Supe por una entrevista de Santiago Moure y Martín de Francisco que Humberto de la Calle, en sus días de juventud, fue un poeta nadaista. El nadaísmo fue una corriente de pensamiento colombiana nacida en los sísmicos años 60, que apostó por una estética -y una ética- que sobrevolaba el descontento con la vida y se posaba sobre un ferviente interés por encontrar al hombre en sí mismo más allá de los otros (ese infierno). Conocidos personajes como Gonzalo Arango, Eduardo Escobar y Jota Mario Arbeláez, entre otros, retrataron en sus escritos y poemas la llegada inevitable e irreversible de la melancolía. Nadie se salva. Ni ahora ni nunca.
La melancolía siempre ha estado con nosotros. Incluso para los antiguos griegos era una de los temperamentos característicos de la conducta humana, estrechamente ligado al pesimismo. Sin duda fueron estos primeros asomos de una temprana sicología (que tardaría en sistematizarse varios cientos de años más) los que dieron cuenta de la importancia de la melancolía como condición natural y espontánea en la existencia del hombre y que entre otras cosas ha sido –con justicia- asociada con el sentir, proceder y vivir de los artistas.
Con frecuencia se confunde la melancolía con la tristeza o la amargura; emociones, para la mayoría, hirientes y paralizantes. Sin embargo la melancolía habita entre todos nosotros -y a pesar de nosotros- como fuente inagotable de creación y como único antídoto –y defensa- a nuestro inexorable destino: ser esto y solo esto. Nada más. Somos gota de lluvia, aliento de fiera, susurro de noche. Finitos, inacabados, peregrinos. Sin vagas o efervescentes promesas, ni fórmulas instantáneas de felicidad, en la melancolía yace una precisa y persistente sustancia vital: la nostalgia. Un camino recorrido, un paso dado, una estela atrás: el pasado como brújula, el porvenir como excusa.
El melancólico no es un hombre avasallado
por granjearse obscenas riquezas
o lucir un resonante poder
El hombre melancólico es principalmente un hombre afortunado. No obstante su fortuna no radica en los –siempre engañosos- placeres ofrecidos por el mundo. El melancólico no es un hombre avasallado por granjearse obscenas riquezas o lucir un resonante poder. Tampoco es un hombre empeñado y enceguecido por rumbos definitivos o resultados evidentes. La virtud del melancólico radica en su capacidad de comprensión del mundo. Ha sabido aceptar las flaquezas y caprichos de la vida y de paso ha quedado al tanto de lo que significa –o más bien implica- existir: su día a día. Su condena.

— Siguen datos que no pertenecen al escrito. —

-- ==== Sys2Proof/Machine/Drops.lean ====
section
/-! DEFINITION. The drop controllers: the applied delay (R144, R145), the states of a drop (R136 to R141), the line and
its turns (R132 to R135), exchanges (R142, R143), announcements sent and withheld (R150), and the drop messages (10,
"Drop messages"). -/

namespace Sys2Proof.Machine

/-! ### Messages (10, "Drop messages") -/

/-- The flags of an announcement. -/
def Announcement.flags (a : Announcement) : Nat :=
  if a.full then
    bitIf (a.grade ≠ .free) 1 + bitIf a.leapPending 2 + bitIf a.stepFlag 4 + bitIf a.urgent 8
  else bitIf a.leapPending 2

/-- TIME_FULL or TIME_SHORT. -/
def Announcement.message (a : Announcement) : List Byte :=
  if a.full then
    withCheck (beBytes 1 2 ++ beBytes 6 a.stampSec ++ beBytes 4 a.stampNs ++ beBytes 1 a.grade.code ++
      beBytes 1 a.flags ++ beInt 2 a.utc)
  else
    withCheck (beBytes 1 3 ++ beBytes 2 (a.stampSec % 65536) ++ beBytes 4 a.stampNs ++ beBytes 1 a.grade.code ++
      beBytes 1 a.flags)

/-- MARK. -/
def markMessage (n : EntryIx) : List Byte := withCheck (beBytes 1 1 ++ beBytes 1 n.val)

/-- PROBE, with the turn limit of the exchange in units of 100 µs. -/
def probeMessage (limitMicros : Nat) : List Byte := withCheck (beBytes 1 4 ++ beBytes 1 (limitMicros / 100))

/-- OFFER. -/
def offerMessage (d : DropIx) : List Byte := withCheck (beBytes 1 5 ++ beBytes 1 d.val)

/-- The line time of so many bytes (R132). -/
def lineTime (bytes : Nat) : Nat := bytes * Config.bytePs

/-- A message of the radio unit, as judged (R193). -/
inductive UnitMessage where
  | failed
  | join (identity : Nat) (compact : Bool) (status : UnitStatus)
  | echo (t2 t3 : Nat) (status : UnitStatus)
  deriving DecidableEq, Repr

/-- Judge a completed message on its type, its length, its check and its fields (R193). -/
def judgeMessage (b : List Byte) : UnitMessage :=
  if checkPasses b then
    if (b.getD 0 0).toNat = 8 ∧ b.length = 13 then
      match UnitStatus.ofByte (b.getD 10 0), switchOfCode (b.getD 9 0).toNat with
      | some st, some c => .join (beNat ((b.drop 1).take 8)) c st
      | _, _ => .failed
    else if (b.getD 0 0).toNat = 9 ∧ b.length = 16 then
      match UnitStatus.ofByte (b.getD 13 0) with
      | some st => .echo (beNat ((b.drop 1).take 6)) (beNat ((b.drop 7).take 6)) st
      | none => .failed
    else .failed
  else .failed

/-! ### The applied delay (R144, R145) -/

/-- The least of the results in a ring. -/
def ringLeast (ring : List Int) : Option Int :=
  match ring with
  | [] => none
  | r :: rest => some (rest.foldl min r)

/-- The applied delay that a ring and a profile give (R144). -/
def delayOf (ring : List Int) (p : Profile) : Int :=
  match ringLeast ring with
  | some r => r / 2 + p.asymmetry
  | none => p.fixedDelay

/-- Form the applied delay of a drop afresh, with the test of R145. -/
def State.reformDelay (s : State) (d : DropIx) : State :=
  let old := (s.drops[d]).delay
  let new := delayOf (s.drops[d]).ring (s.profileOf d)
  let t := s.setDrop d { s.drops[d] with delay := new }
  if (s.profileOf d).tolerance * 1000 < (new - old).natAbs then
    t.notifyOwner (s.drops[d]).owner (s.notice .dropDelayJump d.val old new)
  else t

/-! ### States of a drop (R136 to R141) -/

/-- Set a drop record; a change of its state makes a DROP_STATE notice for its owner (R141). -/
def State.moveDrop (s : State) (d : DropIx) (r : DropRec) : State :=
  if (s.drops[d]).state = r.state then s.setDrop d r
  else (s.setDrop d r).notifyOwner r.owner (s.notice .dropState d.val (s.drops[d]).state.code r.state.code)

/-- A record as it enters SEEKING (R138). -/
def DropRec.toSeeking (r : DropRec) : DropRec :=
  { r with
    state := .seeking, ring := [], joined := none, compact := false, lastFullUpper := none, lastFullOffset := none
    backlog := 0, annCounter := 0, stepFlag := false, failRun := 0, annTimer := none, probeTimer := none
    probeDue := false, probeDueSince := none, offerDue := true, offerTimer := none }

/-- Entry to SEEKING (R138). -/
def State.enterSeeking (s : State) (d : DropIx) : State :=
  (s.moveDrop d (s.drops[d]).toSeeking).reformDelay d

/-- A record as it enters SERVING (R140). -/
def DropRec.toServing (r : DropRec) (p : Profile) : DropRec :=
  { r with
    state := .serving, failRun := 0, probeDue := false, probeDueSince := none
    probeTimer := some (p.probeInterval * 1000), annTimer := some p.announceInterval }

/-- A record as it enters CALIBRATING (R139). -/
def DropRec.toCalibrating (r : DropRec) (at_ : Reading) : DropRec :=
  { r with state := .calibrating, probeDue := true, probeDueSince := some at_, probeTimer := none }

/-- A record whose turn is back IN, with nothing leaving that would hand it out again (R134). -/
def DropRec.turnBack (r : DropRec) : DropRec :=
  { r with
    turn := .isIn, arriving := none
    line := match r.line with
      | some m => (match m.kind with
        | .probe _ _ _ => none
        | .offer _ _ => none
        | .mark => some m
        | .announce _ _ => some m)
      | none => none }

/-- What a disable leaves of a record (R131). -/
def DropRec.toDisabled (r : DropRec) : DropRec :=
  { r.turnBack with
    enabled := false, state := .disabled, ring := [], joined := none, refused := none, unitStatus := none
    lastFullUpper := none, lastFullOffset := none, newestResult := none, failRun := 0, backlog := 0, annCounter := 0
    stepFlag := false, annTimer := none, probeTimer := none, offerTimer := none, probeDue := false
    probeDueSince := none, offerDue := false }

/-- Disable a drop (R131). -/
def State.disableDrop (s : State) (d : DropIx) : State :=
  if (s.drops[d]).state = .disabled then s
  else (s.moveDrop d (s.drops[d]).toDisabled).reformDelay d

/-- Enable a drop (R131, R136). -/
def State.enableDrop (s : State) (d : DropIx) : State :=
  if (s.drops[d]).enabled then s
  else (s.setDrop d { s.drops[d] with enabled := true }).enterSeeking d

/-! ### Exchanges (R139, R140, R142, R143) -/

/-- The count of a failure's cause goes up (R143). -/
def DropRec.countFailure (r : DropRec) (c : FailCause) : DropRec :=
  match c with
  | .noEcho => { r with failNoEcho := countUp Config.max32 r.failNoEcho }
  | .check => { r with failCheck := countUp Config.max32 r.failCheck }
  | .range => { r with failRange := countUp Config.max32 r.failRange }
  | .wrongReply => { r with failWrongReply := countUp Config.max32 r.failWrongReply }
  | .contention => { r with failContention := countUp Config.max32 r.failContention }

/-- The failure run that sends a drop to SEEKING (R139, R140). -/
def DropState.failLimit : DropState → Option Nat
  | .calibrating => some 8
  | .serving => some 3
  | .seeking => none
  | .disabled => none

/-- An exchange fails (R143). -/
def State.failExchange (s : State) (d : DropIx) (c : FailCause) : State :=
  let r := (s.drops[d]).countFailure c
  match r.state.failLimit with
  | none => s.setDrop d r
  | some limit =>
    let t := s.setDrop d { r with failRun := countUp 255 r.failRun }
    if limit ≤ r.failRun + 1 then t.enterSeeking d else t
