-- ==== Sys2Proof/Machine/ClockEvents.lean ====
section
/-! DEFINITION. The events of reset, of the counter's boundaries and of the oscillator monitor. -/

namespace Sys2Proof.Machine

/-- The end of a command: the alarm conditions are handed over (R156, R167). -/
def finish (s : State) : Result := .next s.syncAlarms

/-- RESET_RELEASE (R6, R5, R184): every block takes its reset values and the straps are sampled. -/
def execResetRelease (authSel : Fin 8) (warmSel : Fin 4) (s : State) : Result :=
  .next ((State.released authSel warmSel).setPending s.pending)

/-- COUNTER_SECOND_BOUNDARY (R1). -/
def execCounterSecondBoundary (s : State) : Result := finish s.secondBoundary

/-- COUNTER_MILLISECOND_BOUNDARY (R117). -/
def execCounterMillisecondBoundary (s : State) : Result := finish s.millisecondBoundary

/-- MONITOR_GATE_END (R4). -/
def execMonitorGateEnd (edges : Nat) (s : State) : Result := finish (s.gateEnds edges)

/-- LO_IN_GAP (R4). -/
def execLoInGap (e : Elapsed) (s : State) : Result := finish (s.pass e).edgeGap

/-- WARMUP_EXPIRY (R8). -/
def execWarmupExpiry (s : State) : Result :=
  match s.osc.warmup with
  | some d => if s.tb.state = .warmup then finish (s.reachMonitor d).warmupEnds else .next s
  | none => .next s

end Sys2Proof.Machine
end

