-- ==== Sys2Proof/Machine/Core.lean ====
section
/-! DEFINITION. The machine that the host runs. -/

def Sys2Proof.core : Host.Core :=
  { State := Sys2Proof.Machine.State, Fault := Sys2Proof.Machine.Fault, Refusal := Sys2Proof.Machine.Refusal,
    step := Sys2Proof.Machine.step, reset := Sys2Proof.Machine.State.reset }
end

Escribo estas palabras lejos de Colombia, abrazado por un frío seco y pesado que viene del mar. A pesar de la distancia me han llegado las noticias de los peores días del acuerdo de paz: corrupción viciosa, muertes de periodistas extranjeros y faltas imperdonables a los compromisos adquiridos. Es evidente que con más golpes así, no tardará mucho en convertirse en cenizas. Otra esperanza desamparada. Otra más.
Con cierto desasosiego pienso en Humberto de la Calle, imagino los últimos pensamientos que despiden sus noches. Seguramente recuerda sus días de juventud, sumido en la melancolía del incierto porvenir y repite antes de dormirse versos que merodean la suprema idea de jamás haber pretendido ser invencible. Hoy es más poeta que político.
Personalmente me siento en deuda con De la Calle por su trabajo esmerado y cuidadoso persiguiendo la idea esquiva y controversial de contribuir a la paz colombiana. Un acto de profunda poesía. Por eso mi voto será para él. Aunque no resulte electo no será un voto perdido. No pierde aquel que sabe que no hay asunto valioso en la vida que se trate de ganar y si se tratara, quien sabe agradecer, no es vencido jamás.